I was very disappointed to find that I got very badly broken audio
with any sample-rate higher than 22050, so I put it aside -- blaming
the Pi's slow CPU. Last night, though, I thought wait a minute...
what audio system is it actually using? I checked, and by default
it outputs via portaudio. I switched it to direct alsa output, and
voila! Nice clean 48kHz sound!
It seems to me that the Pi still has some problems with the various
audio schemes. [I've always felt that audio in Linux was pretty much
a nightmare anyway, with OSS, ALSA, PulseAudio, PortAudio, Jack...]
But as ALSA is what actually supplies the drivers for everything,
using that ought to be the cleanest.
My *suspicion* [only] is that PulseAudio may be the true source of
your problems. It was all very confusing at the time, but my vague
memory is that aplay was indeed one of the things that stopped
working (being fine before I started playing with PA), so I said
"Heck with it", flushed PA, rebooted, and it's been fine since.
-- Pete --
Just a little more on that phenomenon... I've done some more detailed
checking, and I overestimated the length of the missing start.
It seems to be there on all files (or streams) -- it's just hard to hear
on, say, a music file. It's not quite constant, but varies between
~0.2..0.3 sec (I used an audio editor on another machine to reproduce
May be unnoticeable except for things like speech synths.
-- Pete --
If pulseaudio is running, it sets itself up as the default ALSA
output. If you make aplay use the hardware directly instead it
should make a difference.
This is based on experience on a Debian wheezy system, but Raspbian
presumably has pulseaudio and ALSA configured the same way.

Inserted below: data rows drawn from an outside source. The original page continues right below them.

/-- Instant `ns` lies in dark time. -/
def State.isDark (s : State) (ns : Nat) : Bool :=
  (decide (ns < s.rxc.busyFrom) || decide (s.rxc.busyUntil ≤ ns))
    && !s.sch.trains.any (fun tr => tr.lines.any (fun x => decide (x.first ≤ ns) && decide (ns < x.endAt)))

/-! ## Counters of a frame that ends (R160, R183, R184) -/

/-- A field of channel `c`'s entry in the per-channel window (R183). -/
def chanF (c off lsb width : Nat) : Field := ⟨0x100000 + c * 64 + off, lsb, width⟩

/-- The counters of ETD. -/
def State.publishBank (s : State) (b : Nat) : State :=
  let c := fun (k : Nat) => countAt (b * 8 + k) s.etd.counts
  let s := (s.setSat (F.ETD_CNT_MEAS.MEASURED.inst b) (c 0)).setSat (F.ETD_CNT_A.LOW.inst b) (c 1)
  let s := (s.setSat (F.ETD_CNT_A.HIGH.inst b) (c 2)).setSat (F.ETD_CNT_B.LOW.inst b) (c 3)
  let s := (s.setSat (F.ETD_CNT_B.HIGH.inst b) (c 4)).setSat (F.ETD_CNT_C.HIGH.inst b) (c 5)
  s.setSat (F.ETD_CNT_C.LOW.inst b) (c 6)

/-- The per-channel counters. -/
def State.publishChan (s : State) (c : Nat) : State :=
  let n := fun k => countAt (c * 8 + k) s.rxc.counts
  let s := ((s.setSat (chanF c 12 0 32) (n 0)).setSat (chanF c 16 0 32) (n 1)).setSat (chanF c 20 0 32) (n 2)
  let s := (s.setSat (chanF c 24 0 16) (n 3)).setSat (chanF c 24 16 16) (n 4)
  (s.setSat (chanF c 28 0 16) (n 5)).setSat (chanF c 28 16 16) (n 6)

/-- Channels whose counters are or were not all 0. -/
def State.countedChans (s : State) : List Nat :=
  (s.rxc.counts.map (fun (e : Nat × Nat) => e.1 / 8)
    ++ s.regs.filterMap (fun (e : Nat × Word) => if 0x100000 ≤ e.1 ∧ e.1 < 0x110000 then some ((e.1 - 0x100000) / 64) else none)).dedup

/-- The counters of a group. -/
def State.publishGroup (s : State) (g : Nat) : State :=
  let n := fun k => countAt (g * 4 + k) s.rxc.groups
  ((s.setSat (F.RXC_GRP_FWD.COUNT.inst g) (n 0)).setSat (F.RXC_GRP_OVL.COUNT.inst g) (n 1)).setSat (F.RXC_GRP_STAT.QHWM.inst g) (n 2)

/-- The counters of an engine (R206). -/
def State.publishEngine (s : State) (e : Nat) : State :=
  let n := fun k => countAt (e * 4 + k) s.grn.counts
  let s := (s.setSat (F.GRN_ENG_UPD.COUNT.inst e) (n 0)).setSat (F.GRN_ENG_ERR.CORR.inst e) (n 1)
  (s.setSat (F.GRN_ENG_EMPTY.US.inst e) (n 2 / 1000)).setSat (F.GRN_ENG_PEAK.RATE.inst e) (n 3)

/-- No frame has counted anything yet. -/
def State.dropCounts (s : State) : State :=
  { s with etd := { s.etd with counts := [] }, rxc := { s.rxc with counts := [], groups := [] }, grn := { s.grn with counts := [] } }

/-- The counters of the blocks take the values of the frame that ends. -/
def State.publishCounts (s : State) : State :=
  let s := (List.range 8).foldl State.publishBank s
  let s := s.countedChans.foldl State.publishChan s
  let s := (List.range 16).foldl State.publishGroup s
  ((List.range 8).foldl State.publishEngine s).dropCounts

/-- The counters per measurement frame show frame `f` once it has ended and its last measurement has closed (R206). -/
def State.publishFrame (s : State) (f : Nat) : State :=
  if s.sch.frame.any (fun x => x.num = f) || s.grn.slots.any (fun e => e.2.frame = f && (e.2.state = 1 || e.2.state = 2)) then s
  else
    let n := fun k => countAt (f * 8 + k) s.grn.perFrame
    let s := ((s.setSat F.GRN_MEAS.COUNT (n 0)).setSat F.GRN_FAULTED.COUNT (n 1)).setSat F.GRN_NOCAND.COUNT (n 2)
    let s := ((s.setSat F.GRN_ABSENT.COUNT (n 3)).setSat F.GRN_OUTSIDE.COUNT (n 4)).setSat F.GRN_LOST.COUNT (n 5)
    s.setSat F.GRN_LATE.COUNT (n 6)

/-- R16, R188: open measurements are discarded; their slots are cleared. Those in `HELD` keep theirs. -/
def State.discardOpen (s : State) : State :=
  let drop := fun (e : Nat × Meas) => if e.2.state = 4 then e else (e.1, { e.2 with state := 5 })
  { s with grn := { s.grn with slots := s.grn.slots.map drop } }

/-- The open frame ends. `cut`: by a transition of R16, with every ready group skipped for reason 0x8 (R89) and every
open measurement discarded. -/
def State.closeFrame (s : State) (cut : Bool) : State :=
  let s := if cut then (s.sch.ready.foldl (fun s r => s.except r 8 0 true) s).discardOpen else s
  match s.sch.frame with
  | some f =>
    let f := { f with truncated := cut, dark := s.darkSoFar }
    let s := s.publishCounts.setSat F.RXC_DARK.NS f.dark
    (({ s with sch := { s.sch with frame := none, past := s.sch.past ++ [f], ready := [], at_ := none } }).publishPlan f).publishFrame f.num
  | none => s

/-! ## Emission and outputs stop -/

/-- Both outputs go off. `field`: a protective field is the reason, which sets the restart interlock (R253). -/
def State.outputsOff (s : State) (field : Bool) : State :=
  if s.saf.outputsOn then
    let s := { s with saf := { s.saf with outputsOn := false, turnedAt := s.now, pulseA := none, pulseB := none, fb := none } }
    let s := ((s.bump F.SFA_CNT.OFFS 1).safetyEvt 0).recPulse 10 s.taiNs
    if field && s.flag F.SFA_CFG.RESTART_IL then s.setF F.SFA_OSSD.IL_WAIT 1 else s
  else s

/-- The 24-byte header of a HOUSEKEEPING record (R405). -/
def hkHeader (kind count frame epoch tai : Nat) : List Byte :=
  leBytes 1 kind ++ leBytes 1 count ++ leBytes 2 0 ++ leBytes 4 frame ++ leBytes 4 epoch ++ leBytes 4 0 ++ leBytes 8 tai

/-- The 16 bytes of an entry (R121), its TOFF given. -/
def steerBytes (e : SteerEntry) (toff : Nat) : List Byte :=
  let i24 := fun v => leBytes 3 (unsigned 24 (clampInt (-(2 ^ 23)) (2 ^ 23 - 1) v))
  leBytes 4 toff ++ i24 e.set ++ i24 e.fb ++ i24 e.err ++ leBytes 2 (unsigned 16 e.out) ++ leBytes 1 e.flags

/-- Commit the open record of steering entries: at most 64 (R121). -/
def State.closeSteering (s : State) : State :=
  match s.ste.entries with
  | [] => s
  | e :: _ =>
    let now := s.ste.entries.take 64
    let s := s.commitRecord 8 9 (hkHeader 3 now.length e.frame e.epoch e.tai ++ (now.map (fun x => steerBytes x ((x.time - e.time) / 20))).flatten)
    { s with ste := { s.ste with entries := s.ste.entries.drop 64 } }

/-- The steering loops stop (R12, R117): a test ends, and what they report is that of loops at rest. `TRANSITION` is no longer due: DESIGN CHOICE
(log entry 66), R90 and R119 speak only of the frame that follows. -/
def State.stopSteering (s : State) : State :=
  let s := s.closeSteering
  let s := { s with
    etd := { s.etd with took := [] }
    ste := { s.ste with
      lock := false, dwell := none, settled := 0, validSince := none, stall := none, pulseDue := false, transition := false,
      rampedAt := none, testDone := none, idxBad := false, gvQuiet := none, conds := [] } }
  let s := (((s.setF F.STE_STAT.LOCK 0).setF F.STE_STAT.PH_IN 0).setF F.STE_STAT.GV_SET 0).setF F.STE_STAT.VALID 0
  let s := (s.setF F.STE_STAT.ILK_COND 0).setF F.STE_ILK_STAT.COND 0
  (((s.setF F.STE_STAT.ILK 0).setF F.STE_STAT.TEST 0).setF F.STE_TEST.ARM 0).setF F.STE_PHERR.CODES 0

/-- What the safety channels have of frames whose evaluation instant is still to come stands; the frame in progress has none (R243, R244). -/
def SafetyState.dueOnly (x : SafetyState) : SafetyState :=
  let due := fun (f : Nat) => x.due.any (fun d => d.frame = f)
  { x with pulses := x.pulses.filter (fun p => due p.frame), events := if x.due.isEmpty then [] else x.events,
           descs := x.descs.filter (fun d => due d.frame), raysA := x.raysA.filter (fun r => due r.frame),
           raysB := x.raysB.filter (fun r => due r.frame), raised := x.raised.filter (fun r => due r.1) }

/-- Frames end at once (R16): trains stop, open measurements and what the return path holds of them are discarded, the chains take
their zero load (R136) and the outputs go off. -/
def State.abortFrames (s : State) : State :=
  let s := (s.closeFrame true).markDark
  let s := { s with
    sch := { s.sch with trains := [], ready := [], at_ := none, owed := [] }
    rxc := { s.rxc with queues := [], held := [], served := [], applySent := false }
    etd := { s.etd with starts := [], results := [] }
    saf := s.saf.dueOnly
    sys := { s.sys with stopReq := false } }
  ((s.zeroLoads).outputsOff false).stopSteering

/-- Triggers of R66 that stand, the first that came first. -/
def State.degradedCauses (s : State) : List Nat :=
  (s.sys.standing.map (·.2)).dedup ++ (if 3 ≤ s.getF F.SCH_FRAME_STAT.BUDGET_RUN then [0x42] else [])

/-- Every trigger of R66 is absent (R68). -/
def State.allCleared (s : State) : Bool := s.sys.standing.isEmpty && s.getF F.SCH_FRAME_STAT.BUDGET_RUN = 0

/-- The cause of a stop that waits for the boundary. -/
def State.stopCause (s : State) : List Nat := if s.sys.stopReq then [0x13] else []

/-- Steering has been valid for 100 ms, and no test is armed or runs (R118, R120). -/
def State.spunUp (s : State) : Bool :=
  s.flag F.STE_STAT.VALID && !s.flag F.STE_TEST.ARM && (s.ste.validSince.any (fun v => decide (v + 100000000 ≤ s.now)))

/-- What a boundary brings, a stop apart (R66, R68, R118). -/
def State.turnCauses (s : State) : List Nat :=
  match s.dev with
  | .spinup => if s.spunUp then [0x12] else []
  | .run => s.degradedCauses
  | .degraded => if s.allCleared then [0x43] else []
  | _ => []

/-- Triggers of the boundary that is due at this instant: where another transition comes before it, they are causes not acted on (R15). -/
def State.boundaryCauses (s : State) : List Nat :=
  if s.frames && s.ste.pulseDue && s.ste.pulse = some s.now then s.turnCauses ++ s.stopCause else []

/-- The causes of R62 that lead to `SAFE`. -/
def safeCause (c : Nat) : Bool := between 0x20 0x23 c || between 0x25 0x2B c

/-- Causes that are done once `SAFE` is entered (R62). -/
def entryCause (c : Nat) : Bool := c = 0x23 || c = 0x27

/-- Causes of doubt that remain after the entry to `SAFE` (R62). -/
def stayCause (c : Nat) : Bool := safeCause c && !entryCause c

/-- A cause of doubt is latched (R14, R62 to R65): to `SAFE`, or one more cause of the present stay. `LOCKOUT` is ended by its
clearing sequence only (R70, against the row of R14 that names any state; log entry 16). -/
def State.enterSafe (s : State) (cause : Nat) (others : List Nat) : State :=
  match s.dev with
  | .off => s
  | .provision => s
  | .lockout => s.noteCauses (cause :: others)
  | .safe =>
    let new := (cause :: others).filter (fun c => stayCause c && !s.sys.stay.contains c)
    { s.noteCauses (cause :: others) with sys := { s.sys with stay := s.sys.stay ++ new } }
  | _ =>
    if s.dev = .boot && s.sameCycle then s.noteCauses (cause :: others)
    else
    let due := s.boundaryCauses
    let s := s.abortFrames
    let s := { s with sys := { s.sys with stay := (cause :: others).filter stayCause } }
    (s.enterState .safe cause (others ++ due)).recPulse 9 s.taiNs

/-- A cause of the present stay remains no longer. -/
def State.clearCause (s : State) (cause : Nat) : State :=
  { s with sys := { s.sys with stay := s.sys.stay.filter (· ≠ cause) } }

/-- R69: a safety-channel fault sets the latch in AON and takes an IK-1024S to `LOCKOUT`. -/
def State.enterLockout (s : State) (cause : Nat) : State :=
  if !s.gradeS || s.dev = .off || s.dev = .provision then s
  else if s.dev = .boot || s.dev = .lockout then s.noteCauses [cause]
  else
    let due := s.boundaryCauses
    let s := s.abortFrames
    let s := { s with rst := { s.rst with lockLatch := true, lockCause := cause, lockRecord := none } }
    let s := (((s.setF F.SFA_LOCK.LATCHED 1).setF F.SFA_LOCK.CAUSE cause).setF F.SFA_LOCK.RECORD 0).setF F.SFA_LOCK.GONE 0
    (s.enterState .lockout cause due).recPulse 9 s.taiNs

/-! ## Safety keys (R76, R384) -/

/-- The SHA-256 hash of safety image key `k`: fuse row 6 + k. -/
def State.safetyKeyHash (s : State) (k : Nat) : List Byte := s.fuseBytes (6 + k) 0 32

/-- Safety image key `k` is programmed and not revoked: rows 6 and 7, 12 and 13. -/
def State.safetyKeyGood (s : State) (k : Nat) : Bool :=
  decide (k < 2) && (s.safetyKeyHash k).any (· ≠ 0) && !((tabFind (12 + k) s.rst.rows).getD []).any (· ≠ 0)

/-! ## Reset sources -/

/-- Default and deepest and shallowest allowed level of a source (R376). -/
def sourceLevels : Nat → Nat × Nat × Nat
  | 1 => (1, 0, 1) | 2 => (1, 0, 3) | 3 => (3, 0, 3) | 4 => (1, 0, 3) | 5 => (0, 0, 3) | 6 => (1, 0, 2) | 7 => (3, 1, 3)
  | _ => (0, 0, 0)

/-- The level in force of a source: its fuse code in row 40, or the default (R376). -/
def State.sourceLevel (s : State) (src : Nat) : Nat :=
  let (d, lo, hi) := sourceLevels src
  let code := ofLe (s.fuseBytes 40 (src - 1) 1)
  if src = 0 then 0 else if 1 ≤ code ∧ code ≤ 4 ∧ lo ≤ code - 1 ∧ code - 1 ≤ hi then code - 1 else d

Check what "aplay -L" says the default is.
Playback/recording through the PulseAudio sound server
bcm2835 ALSA, bcm2835 ALSA
Default Audio Device
HaHa - "aplay -D sysdefault" fixes (most) things. Plays a generated
sine wave at 8K sampling but the same sine wave at 44100 throws
"underrun!!! (at least xxx ms long). Thank you so much.
There isn't a huge difference, audio works by preparing buffers which
are then passed through to the sound hardware. In one case the buffer is
filled by reading a audio file from disc, and in the other the buffer
contents are generated by an algorithm.
Its far more likely that filing system latency will cause buffer under
runs than computing an algorithm, unless its hideously complex.